On November 20, 2013, Holdings’ Board of Directors approved a new stock repurchase program that permits Holdings to repurchase up to $500.0 million in shares of Holdings’ common stock (the “Fourth Stock Repurchase Plan”). As of February 14, 2014, Holdings has repurchased 154,000 shares at a cumulative price of approximately $5.6 million and an average price per share of $36.10 under the Fourth Stock Repurchase Plan.



On June 30, 2015, we entered into the Amended and Restated Credit Facility, which is comprised of the $250.0 million Amended and Restated Revolving Loan and the $700.0 million Amended and Restated Term Loan B. In connection with entering into the Amended and Restated Credit Facility, we repaid the outstanding Term Loan B. The remaining proceeds from the Amended and Restated Credit Facility were primarily used for share repurchases.
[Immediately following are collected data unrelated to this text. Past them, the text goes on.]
-- ==== Sys2Proof/Tests/Slice0.lean ====
section
/-! SUPPORT. Tests: ill-formed terms that WellFormed refuses, command words written out from the spec's encodings, one
step of each command on the spec's test vectors (95_test_vectors.md), and for each statement with hypotheses a
concrete state and operands that meet them (`witness_...`). -/

namespace Sys2Proof.Tests

open Sys2Proof.Machine Sys2Proof.Claims

set_option Elab.async false

/-! ### Helpers -/

/-- The state of a next outcome. -/
def after : Host.Outcome State Fault Refusal → State
  | .next t => t
  | _ => State.reset

/-- The reset state with these bytes in IBUF from byte 0 on. -/
def input (bs : List Byte) : State := { State.reset with ibuf := Memory.ofBytesAt 0 bs }

/-- The state after one step that takes a host write of the command word `w`. -/
def runWord (w : Nat) (s : State) : State := after (step (s.withFetchWord 32 w))

/-- The reset state with this next host event. -/
def facing (e : HostEvent) : State := { State.reset with inbox := [e] }

/-- The first `n` bytes of OBUF, OLEN, RESULT and AUX. -/
def shown (n : Nat) (t : State) : List Byte × Nat × ResultCode × Byte := (t.obuf.bytes n, t.olen, t.result, t.aux)

/-- The output of `t` as input again, with the bits at `errs` flipped. -/
def receive (t : State) (errs : List Nat) : State :=
  input (packBits 25 ((List.range 196).map fun j => t.obuf.bit j ^^ decide (j ∈ errs)))

/-- A jitter buffer that accepted sequence number 10 first: JB_H, JB_ELAPSED and the slots given. -/
def jitter (h elapsed : Nat) (slots : List (List Byte)) : State :=
  { State.reset with jbArmed := true, jbSeq0 := 10, jbH := h, jbElapsed := elapsed, jbSlots := slots }

/-- The jitter buffer after JB_DATA A0 in row 10 of vector 5.1, `ms` later. -/
def delivered (ms : Nat) (slots : List (List Byte)) : State :=
  { jitter 1 (60 + ms) slots with jbLast := [0xA0], jbLastValid := true }

/-- A started decoder with `dp` stored decisions. -/
def decoder (dp : Nat) : State := { State.reset with convStarted := true, convDp := dp }
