-- ==== Sys2Proof/Machine/Memory.lean ====
section
/-! DEFINITION. A bank as an addressed buffer: reading and writing single bytes, and the canonical form
that makes equal contents equal data (R165, R179). -/

namespace Sys2Proof.Machine

/-- What an unlisted address reads as: the byte of an erased bank (R179). -/
def erasedByte : Byte := 0xFF#8

/-- The byte at an address. -/
def Memory.read : Memory → Nat → Byte
  | [], _ => erasedByte
  | (k, b) :: rest, a => if k = a then b else Memory.read rest a

/-- The memory with the byte at one address replaced; the entry goes when the byte is FFh. -/
def Memory.write : Memory → Nat → Byte → Memory
  | [], a, v => if v = erasedByte then [] else [(a, v)]
  | (k, b) :: rest, a, v =>
    if a < k then (if v = erasedByte then (k, b) :: rest else (a, v) :: (k, b) :: rest)
    else if a = k then (if v = erasedByte then rest else (k, v) :: rest)
    else (k, b) :: Memory.write rest a v

/-- The canonical form: addresses rise strictly from `lo` on and no entry is FFh. -/
def Memory.wfFrom : Nat → Memory → Bool
  | _, [] => true
  | lo, (k, b) :: rest => decide (lo ≤ k) && (b != erasedByte) && Memory.wfFrom (k + 1) rest

/-- The canonical form. -/
def Memory.wf (m : Memory) : Bool := Memory.wfFrom 0 m

/-- The memory that holds a list of bytes from address `a` on. -/
def Memory.ofBytesFrom : Nat → List Byte → Memory
  | _, [] => []
  | a, b :: rest =>
    if b = erasedByte then Memory.ofBytesFrom (a + 1) rest else (a, b) :: Memory.ofBytesFrom (a + 1) rest

/-- The memory that holds a list of bytes from address 0 on. -/
def Memory.ofBytes (l : List Byte) : Memory := Memory.ofBytesFrom 0 l

/-- The bank's 1109 bytes in order (R179). -/
def Memory.bytes (m : Memory) : List Byte := (List.range bankSize).map m.read

/-- A bank with some of its bytes replaced, as it reads back (R171, log 15). -/
def Memory.patch (m : Memory) (l : List (Nat × Byte)) : Memory :=
  l.foldl (fun m c => Memory.write m c.1 c.2) m

end Sys2Proof.Machine
end

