-- ==== Sys2Proof/Machine/Resolution.lean ====
section
/-! DEFINITION. The resolution of a frame (Chapter 4) with the damage policies of Chapter 3 (R57 to R60). -/

namespace Sys2Proof.Machine

/-- A frame at its resolution (R61): stream slot, sequence, via port, good-map, partition count, MERGED flag,
and the late-twin mark of an expiry resolution. -/
structure Subject where
  slot   : Fin 64
  seq    : Word16
  via    : FPort
  good   : List Bool
  merged : Bool
  mark   : Option FPort
  frame  : Frame
  deriving DecidableEq, Repr

/-- The lowest-numbered bad partition. -/
def lowestBad (good : List Bool) : Option Nat := good.findIdx? (fun g => !g)

/-- What step 2 makes of a frame (Table 3-3). -/
inductive PolicyOutcome where
  | whole
  | dropped (part : Nat)
  | trimmed (count : Nat)
  | marked
  deriving DecidableEq, Repr

/-- The damage policy on a good-map (R57 to R60, Table 3-3). -/
def policyOutcome (pol : DamagePolicy) (good : List Bool) : PolicyOutcome :=
  match lowestBad good with
  | none => .whole
  | some j =>
    match pol with
    | .whole => .dropped j
    | .trim => if j = 0 then .dropped 0 else .trimmed j
    | .mark => .marked

/-- The frame cut to its first `j` partitions: the new length's bytes and its first cells (R59). -/
def trimFrame (f : Frame) (size j : Nat) : Frame :=
  let n := frameLength size j
  ⟨f.bytes.take n, f.cells.take (cellsFor n)⟩

/-- The cells a trim returns (R59, R104). -/
def trimmedCells (f : Frame) (size j : Nat) : List CellId := f.cells.drop (cellsFor (frameLength size j))

/-- Header byte 1: DAMAGED, TRIMMED, MERGED, SOLO and the via port (Table 12-1). -/
def flagByte (damaged trimmed merged solo : Bool) (via : FPort) : Byte :=
  (if damaged then 1#8 else 0#8) ||| (if trimmed then 2#8 else 0#8) ||| (if merged then 4#8 else 0#8) |||
    (if solo then 8#8 else 0#8) ||| (if via = .f1 then 16#8 else 0#8)

/-- The header rewritten for the line (R70 to R72, R176): size code kept, kind DATA, bits 5 and 4 of byte 0 sent
0, new flags, via port, count, line stream id and stamp, sequence kept, check recomputed. -/
def rewriteHeader (f : List Byte) (flags : Byte) (count : Nat) (lineId : Id12) (stamp : Byte) : List Byte :=
  header ((byteAt f 0 &&& 0xC0#8) ||| kindCode .data) flags count lineId (frameSeq f) stamp ++ f.drop 8

/-- The low byte of the table generation (R13, R70). -/
def State.stamp (s : State) : Byte := s.generation.setWidth 8

/-- Step 4: whether the stream passes policing, and its credits after (R64). -/
def policed (st : Stream) : Bool × Byte :=
  if st.cfg.burst = 0#8 then (true, st.credits)
  else if st.credits = 0#8 then (false, st.credits)
  else (true, st.credits - 1)

/-- Step 6: the rewritten frame joins its class queue, or is dropped as CLASS_FULL (R73). -/
def State.enqueueClass (s : State) (k : Fin 64) (c : Fin 4) (f : Frame) : State :=
  if s.roomFor (.cls c) f.cells.length then (s.enqueue (.cls c) ⟨f, .data⟩).bumpStream k .forwarded
  else ((s.release f).bumpStream k .classFull).bumpGlobal (.classFull c)

/-- Steps 3 to 6 of a resolution (R63, R64, R70 to R73): `f` is the frame after step 2, `count` its partition
count, `trimmed` and `damaged` the flags step 2 gave. -/
def State.forward (s : State) (x : Subject) (f : Frame) (count : Nat) (trimmed damaged : Bool) : State :=
  match s.stream x.slot with
  | none => s.release f
  | some st =>
    if s.linkUp .l then
      let (pass, credits) := policed st
      if pass then
        let flags := flagByte damaged trimmed x.merged (decide (st.pathsUp < 2)) x.via
        let g : Frame := ⟨rewriteHeader f.bytes flags count st.cfg.lineId s.stamp, f.cells⟩
        (s.mapStream x.slot (fun st => { st with credits := credits })).enqueueClass x.slot st.cfg.cls g
      else (s.release f).bumpStream x.slot .policed
    else (s.release f).bumpStream x.slot .lineDown

/-- Steps 2 to 6 of a resolution, the sequence being recorded (R62, R57 to R60). -/
def State.settleFrame (s : State) (x : Subject) (cfg : StreamConfig) : State :=
  match policyOutcome cfg.policy x.good with
  | .whole => s.forward x x.frame x.good.length false false
  | .dropped j =>
    ((s.release x.frame).bumpStream x.slot .damageDropped).raiseFault
      { kind := .damageDropped, port := some (portOf x.via), fieldId := some cfg.fieldId, seq := some x.seq,
        part := some j }
  | .trimmed j =>
    ((s.returnCells (trimmedCells x.frame (sizeBytes cfg.size) j)).bumpStream x.slot .trimmed).forward x
      (trimFrame x.frame (sizeBytes cfg.size) j) j true false
  | .marked => (s.bumpStream x.slot .marked).forward x x.frame x.good.length false true

/-- A resolution, whole: step 1 records the sequence, then steps 2 to 6 (R61, Table 4-2). A frame whose slot is
FREE, which no run reaches, is let go (log 22). -/
def State.resolve (s : State) (x : Subject) : State :=
  match s.stream x.slot with
  | none => s.release x.frame
  | some st => (s.mapStream x.slot (Stream.record x.seq x.mark)).settleFrame x st.cfg

/-- The subject a held copy gives: via the held port, with the map it holds (R44, R51). -/
def heldSubject (h : Held) (mark : Option FPort) : Subject :=
  { slot := h.slot, seq := h.seq, via := h.port, good := h.good, merged := false, mark, frame := h.frame }

/-- A repair slot's copy is resolved alone and the slot freed; at a wait expiry with the late-twin mark that
names the other port (R51), else without a mark (R48, R53). -/
def State.resolveHeld (s : State) (r : Fin 8) (expiry : Bool) : State :=
  match s.held r with
  | none => s
  | some h => (s.setHeld r none).resolve (heldSubject h (if expiry then some (otherPort h.port) else none))

/-- A repair slot's copy is discarded: its cells return, DISCARDED counts once on its stream, the slot is freed
(R55, R56). -/
def State.discardHeld (s : State) (r : Fin 8) : State :=
  match s.held r with
  | none => s
  | some h => ((s.setHeld r none).release h.frame).bumpStream h.slot .discarded

/-- Every repair slot that holds a copy of stream slot `k` is discarded (R33, R55). -/
def State.discardStream (s : State) (k : Fin 64) : State :=
  allRepair.foldl (fun s r => if (s.held r).any (fun h => h.slot == k) then s.discardHeld r else s) s

/-- Every repair slot whose held port is `p` is resolved, in ascending order (R53, R74). -/
def State.forceResolve (s : State) (p : FPort) : State :=
  allRepair.foldl (fun s r => if (s.held r).any (fun h => h.port == p) then s.resolveHeld r false else s) s

end Sys2Proof.Machine
end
Then comes the insider sales















On June 7, 2016, Holdings announced that its Board of Directors approved a new stock repurchase program that permitted Holdings to repurchase an incremental $500.0 million in shares of Holdings’ common stock (the “June 2016 Stock Repurchase Plan”). Holdings fully utilized the availability under the June 2016 Stock Repurchase Plan by May 2017. Throughout the program, Holdings repurchased 8,392,000 shares at a cumulative cost of approximately $500.0 million and an average price per share of $59.58.





On March 30, 2017, Holdings announced that its Board of Directors approved a new stock repurchase plan that permits Holdings to repurchase an incremental $500.0 million in shares of Holdings’ common stock (the “March 2017 Stock Repurchase Plan”). As of February 14, 2019, Holdings had repurchased 4,603,000 shares at a cumulative cost of approximately $268.2 million and an average price per share of $58.27 under the March 2017 Stock Repurchase Plan, leaving approximately $231.8 million available for permitted repurchases.










On April 18, 2018, we completed an upsize to our Amended and Restated Term Loan B. The upsize increased our Amended and Restated Term Loan B borrowings by $39.0 million. The proceeds of the additional borrowing will be used for general corporate purposes, including share repurchases.







It almost looks like the director just took the money from the loan and used it to buy stock from his hedge fund…It’s really just that simple. What’s worse is that this was essentially freshly printed money from the fed — credit meant to stimulate the economy.


Is there an equation we are all missing here? In the aggregate, if every company in America were to borrow money at artificially cheap interest rates so they could buy back their own stock, the result would just be fewer people owning a share of the stock market, which would only act to further exacerbate an already alarming gap between the rich and poor in the United States.

It just seems sort of odd that so many companies are choosing to do this when they could, you know, maybe build something instead. Isn’t that what companies are supposed to do with credit? Again, this isn’t rocket science.



What we do know is that they wouldn’t be buying back all this stock if they were paying interest at the rate they were being charged in 2002 — that is for sure. If this hedge fund had even attempted to suggest that the company buy back stock from him and his fund with money that they had just borrowed from a bank, the other directors probably would’ve laughed in his face and thought he was joking. This was when they still used the term “book-value”, a valuation metric that feels almost archaic today.